Tuesday, February 10, 2015

Creative Solutions to Unique Problems

We’ve all heard of Facebook.  Regardless of how you feel about it, most people either have or have had one, and many people who claim to not care about it still have a Facebook page that they occasionally check.  Though we are accustomed to the idea of Facebook now, ten years ago it was a new phenomenon that no one expected to become as popular as it did.  However, though the product was revolutionary, the CEO of the company, Mark Zuckerberg, really exhibits signs of unique creative thought.  

Zuckerberg displayed signs of creative thought from a young age.  When he was only twelve years old he created a messaging program that his dad used in his dental office, and that his family used within the house.  He also used to create games on the computer based on things that his friends would draw.  He attended a private preparatory school and after graduating he went on to Harvard.  It was while he was at Harvard that he came up with the idea for Facebook, and he launched the website during his sophomore year.  It started as only being available to students at Harvard, then to Ivy League students, and then it continued to expand into the international organization that it is today.  

Something unique about Zuckerberg is that when creating the company of Facebook, he was sure to make himself the primary shareholder with 57% of the stock.  This caused many problems when the company Facebook finally went public, and shareholders were upset at dropping stock prices.  However, Zuckerberg insisted that he has never been interested in short-term profits.  His only interest was in the long term good of the Facebook site.  He wanted to continue to connect people all over the world, regardless of if that meant making money or not.  He set up the company with himself as the primary shareholder so that any major decisions would always be up to him, and so that he would not have to listen to the requests of those shareholders who were only interested in turning a profit.
Zuckerberg is a prime example of the sort of creative thinking that Weisberg was describing in his article ”Creative Problem Solving”.  Zuckerberg saw the lack of available communication between people as a problem, so he came up with something that he thought was a valid solution.  Though his idea started on the smaller scale of simply connecting students at his college to one another, when the site began to expand he noticed that if it continued to rapidly expand he may have issues with shareholders in the future.  In much the same way, he came up with a creative solution to this problem as well by having the foresight to organize the company in a way that would give him the power that he wanted no matter what happened to the company in the future.  
Today, it is often said that Facebook is on the decline.  There are now so many different ways for people to interact with one another, that Facebook is no longer the novelty that it once was.  However, with Zuckerberg as the CEO, it seems likely that he may come up with another creative solution to keep improving the site, and accomplishing his goal of connecting people across the world.  

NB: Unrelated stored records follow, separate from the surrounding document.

-- ==== Sys2Proof/Machine/Partition.lean ====
section
/-!
DEFINITION. What sets a partition up and brings it to a stop: frames and granules, sheds, ring counts, the readiness of a
start, and the end of a stop (R23, R237-R241, R343, R346, R347).
-/

namespace Sys2Proof.Machine

/-! ### Frames and granules (R237-R241) -/

/-- Frames of a yard. -/
def yardFrames : Nat := 715

/-- The frame a new granule takes in yard `y`: the lowest that is free, else the lowest that is being cleared and that no
partition has taken (R240). -/
def State.pickFrame (s : State) (y : Nat) : Option Nat :=
  match (List.range yardFrames).find? (fun f => decide (s.frame y f = frameFree)) with
  | some f => some f
  | none => (List.range yardFrames).find? (fun f => decide ((s.frame y f).taken = none))

/-- Take one frame in each of the yards `ys` for partition `p`. -/
def takeFrames (p : Nat) : List Nat → State → Option (List (Nat × Nat) × State)
  | [], s => some ([], s)
  | y :: ys, s =>
    match s.pickFrame y with
    | none => none
    | some f =>
      (takeFrames p ys (s.setFrame y f { s.frame y f with taken := some p })).map (fun r => ((y, f) :: r.1, r.2))

/-- The yards of the quarters of a granule: four frames of one yard, or one in each (R237). -/
def quarterYards (near : Option Nat) : List Nat :=
  match near with
  | some y => [y, y, y, y]
  | none => [0, 1, 2, 3]

/-- Take `n` granules. -/
def takeGranules (p : Nat) (near : Option Nat) : Nat → State → Option (List Granule × State)
  | 0, s => some ([], s)
  | n + 1, s =>
    match takeFrames p (quarterYards near) s with
    | none => none
    | some r => (takeGranules p near n r.2).map (fun q => ({ near := near, frames := r.1 } :: q.1, q.2))

/-- Release granules: their frames are written with zeros before they are free again (R240). -/
def State.releaseGranules (s : State) (gs : List Granule) : State :=
  gs.foldl (fun s g => g.frames.foldl (fun s f => s.setFrame f.1 f.2 { taken := none, clearing := true }) s) s

/-- The groups of addressable granules in their order (R239): near granules of each yard, wide granules. -/
def granGroups : List (Option Nat) := [some 0, some 1, some 2, some 3, none]

/-- Granules of a group that HBM_LAYOUT `v` asks for (R238). -/
def layCount (v : Nat) (near : Option Nat) : Nat :=
  match near with
  | some y => if bit v 0 then 0 else bits v (8 + 8 * y) 8
  | none => if bit v 0 then bits v 40 10 else 0

/-- Whether HBM_LAYOUT holds a count beyond its range, or a count of the other MODE (R238). -/
def layBad (v : Nat) : Bool :=
  (List.range 4).any (fun y => decide (178 < bits v (8 + 8 * y) 8)) || decide (715 < bits v 40 10) ||
  (if bit v 0 then (List.range 4).any (fun y => decide (bits v (8 + 8 * y) 8 ≠ 0)) else decide (bits v 40 10 ≠ 0))

/-- The addressable granules after a write of HBM_LAYOUT (R239): kept, released from the end of a group, appended to it;
none when frames are missing (R237). -/
def State.regroup (s : State) (p v : Nat) : Option State :=
  let gs := granGroups.map (fun n => (n, (s.part p).grans.filter (fun g => decide (g.near = n))))
  let s := gs.foldl (fun s e => s.releaseGranules (e.2.drop (layCount v e.1))) s
  (gs.foldlM (fun (acc : List Granule × State) e =>
    (takeGranules p e.1 (layCount v e.1 - e.2.length) acc.2).map
      (fun r => (acc.1 ++ e.2.take (layCount v e.1) ++ r.1, r.2))) ([], s)).map
    (fun r => r.2.modPart p (fun x => { x with grans := r.1 }))

/-- The yard that holds most of a partition's sheds, the lowest on a tie (R238). -/
def mostYard (sheds : BitVec 32) : Nat :=
  let n : Nat → Nat := fun y => ((List.range 8).filter (fun i => sheds.getLsbD (8 * y + i))).length
  [1, 2, 3].foldl (fun b y => if n b < n y then y else b) 0

/-- Where the staging granules of a partition with sheds `sheds` lie: in the yard with most of them, or wide (R238). -/
def stageHome (sheds : BitVec 32) (wide : Bool) : Option Nat := if wide then none else some (mostYard sheds)

/-- Staging granules that lie elsewhere, or beyond the first `n`, are released (R184, R238, R240). -/
def State.trimStage (s : State) (p n : Nat) (home : Option Nat) : State :=
  let old := (s.part p).stage
  let keep := (old.filter (fun g => decide (g.near = home))).take n
  (s.releaseGranules (old.filter (fun g => !(keep.contains g)))).modPart p (fun x => { x with stage := keep })

/-- The staging granules become `n` granules at their home (R184, R238); none when frames are missing (R237). -/
def State.restage (s : State) (p n : Nat) (wide : Bool) : Option State :=
  let home := stageHome (s.part p).sheds wide
  let s := s.trimStage p n home
  let keep := (s.part p).stage
  (takeGranules p home (n - keep.length) s).map (fun r => r.2.modPart p (fun x => { x with stage := keep ++ r.1 }))

/-- HBM_LAYOUT takes effect (R239, R240), the staging granules of another MODE being released first; none when R237 would
break. -/
def State.setLayout (s : State) (p v : Nat) : Option State :=
  match (s.trimStage p (s.obj (kRaGranules p)) (stageHome (s.part p).sheds (bit v 0))).regroup p v with
  | none => none
  | some t => (t.restage p (s.obj (kRaGranules p)) (bit v 0)).map (fun t => t.setObj (kHbmLayout p) v)

/-- RA_GRANULES takes effect (R184, R240). -/
def State.setStaging (s : State) (p n : Nat) : Option State :=
  (s.restage p n (bit (s.obj (kHbmLayout p)) 0)).map (fun t => t.setObj (kRaGranules p) n)

/-- Bytes of partition p's HBM that offsets name (R125, R239). -/
def State.hbmBytes (s : State) (p : Nat) : Nat := (s.part p).grans.length * 2 ^ 30

/-! ### Sheds and rings (R346) -/

/-- Whether another partition holds one of the sheds `v` (RESOURCES). -/
def State.shedsTaken (s : State) (p v : Nat) : Bool :=
  (List.range 32).any (fun k => bit v k && (match s.owner k with | some q => decide (q ≠ p) | none => false))

/-- A write of SHEDS (R346): the partition is stopped with those sheds, or free, and its staging granules lie where they now
belong (R238); none when frames for them are missing (R237). -/
def State.setSheds (s : State) (p v : Nat) : Option State :=
  let s := s.modPart p (fun x => { x with sheds := BitVec.ofNat 32 v, phase := if v = 0 then .free else .stopped })
  s.restage p (s.part p).stage.length (bit (s.obj (kHbmLayout p)) 0)

/-- A write of SQ_BASE or SQ_SIZE resets the counts of the submission ring (R346); an entry that is held belongs to no
position of the new ring. -/
def State.resetSq (s : State) (p : Nat) : State :=
  s.modPart p (fun x => { x with rings := { x.rings with sqTail := 0, sqHead := 0, fetched := 0 } })

/-- A write of CQ_BASE or CQ_SIZE resets the counts of the completion ring (R346). -/
def State.resetCq (s : State) (p : Nat) : State :=
  s.modPart p (fun x => { x with rings := { x.rings with cqTail := 0, cqHead := 0 } })

/-! ### START and STOP (R347) -/

/-- Whether a start is not yet allowed (R240, R252, R343, R378). -/
def State.notReady (s : State) (p : Nat) : Bool :=
  let x := s.part p
  let fs := (x.grans ++ x.stage).flatMap Granule.frames
  x.rings.pendState.isSome || decide (s.season.shedFailed &&& x.sheds ≠ 0) ||
  fs.any (fun f => (s.frame f.1 f.2).clearing ||
    (List.range 3).any (fun j => decide ((s.hbm (3 * f.1 + j)).phase = .failed)))

/-- A device completion, without PHASE (R343). -/
def completion (cid status result : Nat) : BitVec 128 :=
  BitVec.ofNat 128 (cid % 2 ^ 16 + (status % 2 ^ 16) * 2 ^ 16 + (result % 2 ^ 64) * 2 ^ 64)

def State.modRings (s : State) (p : Nat) (f : Rings → Rings) : State := s.modPart p (fun x => { x with rings := f x.rings })

/-- STOP (R347): held while the partition loads, taken while it runs, otherwise without effect. -/
def State.requestStop (s : State) (p : Nat) : State :=
  match (s.part p).phase with
  | .loading => s.modPart p (fun x => { x with stopReq := true })
  | .running => (s.modPart p (fun x => { x with stopReq := true })).beginStop p false
  | _ => s

/-- Whether stall `t` has nothing outstanding. -/
def Stall.settled (x : Stall) : Bool := x.acc.isEmpty && x.ctl.isEmpty && x.waits.isEmpty

/-- Whether every command, descriptor and access that partition p issued has completed (R65, R347); collectives and
mirrors do not count. -/
def State.issuedDone (s : State) (p : Nat) : Bool :=
  (s.shedsOf p).all (fun k =>
    let x := s.shed k
    (List.range 32).all (fun i => (s.stall (32 * k + i)).settled) &&
    x.mxa.queue.isEmpty && x.mxa.load.isNone && x.mxa.stream.isNone && x.mxa.drain.isNone && x.mxa.ctrl.isNone &&
    x.dma.queue.isEmpty && x.dma.cur.isNone && x.sampler.queue.isEmpty && x.sampler.cur.isNone) &&
  s.engines.all (fun e => (FMap.get (fun _ => []) e.2.queues p).isEmpty && (FMap.get (fun _ => none) e.2.cur p).isNone) &&
  s.mesh.all (fun m => !(decide (m.part = p ∧ m.dev = none))) &&
  s.fabric.tags.all (fun t => !(decide (t.part = p)) || (match t.use with | .mirror _ => true | _ => false))

/-- What falls due once partition p is stopped: pending table switches and an unscheduled mirror (R200, R314). -/
def State.onStopped (s : State) (p : Nat) : State :=
  let s := s.applySwitches p
  if (s.part p).mirror.now then (s.modMirror p (fun m => { m with now := false })).dueNow p else s

/-- PARTITION_STOPPED (R65, R347): issued work has completed; STATE 1 and a completion STOPPED or HALTED. -/
def execPartitionStopped (p : Nat) (s : State) : Out1 :=
  if 32 ≤ p then .fault .noSuchUnit
  else if (s.part p).phase ≠ .stopping ∨ s.issuedDone p = false then .next s
  else
    let c := completion 0 (if (s.part p).halting then 0x8003 else 0x8004) (s.stepOf p)
    .next ((s.modPart p (fun x => { x with
      phase := .stopped, halting := false, stopReq := false,
      rings := { x.rings with pendState := some c } })).onStopped p)

end Sys2Proof.Machine
end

Weisberg: Weisberg, R.W. (1993).  Chapter 4: Creative problem solving. Creativity: Beyond 
the myth of genius.  New York: Freeman. 

1 comment:

  1. I really enjoyed this post, and I feel it is very applicable to Weisberg's article as you stated. Zuckerberg saw a problem and had a dream (or goal as Weisberg calls it) of connecting people all over the world, and used his creative genius in order to solve the problem and ultimately achieve his goal. I also liked how you described how his sole interest is connecting people all over the world as Facebook provides the potential to do, and that he is not as concerned with short-term, personal gain. Because, I feel in the movie, The Social Network, he is portrayed as a selfish money hungry individual to such an extent that he screwed over his best friend.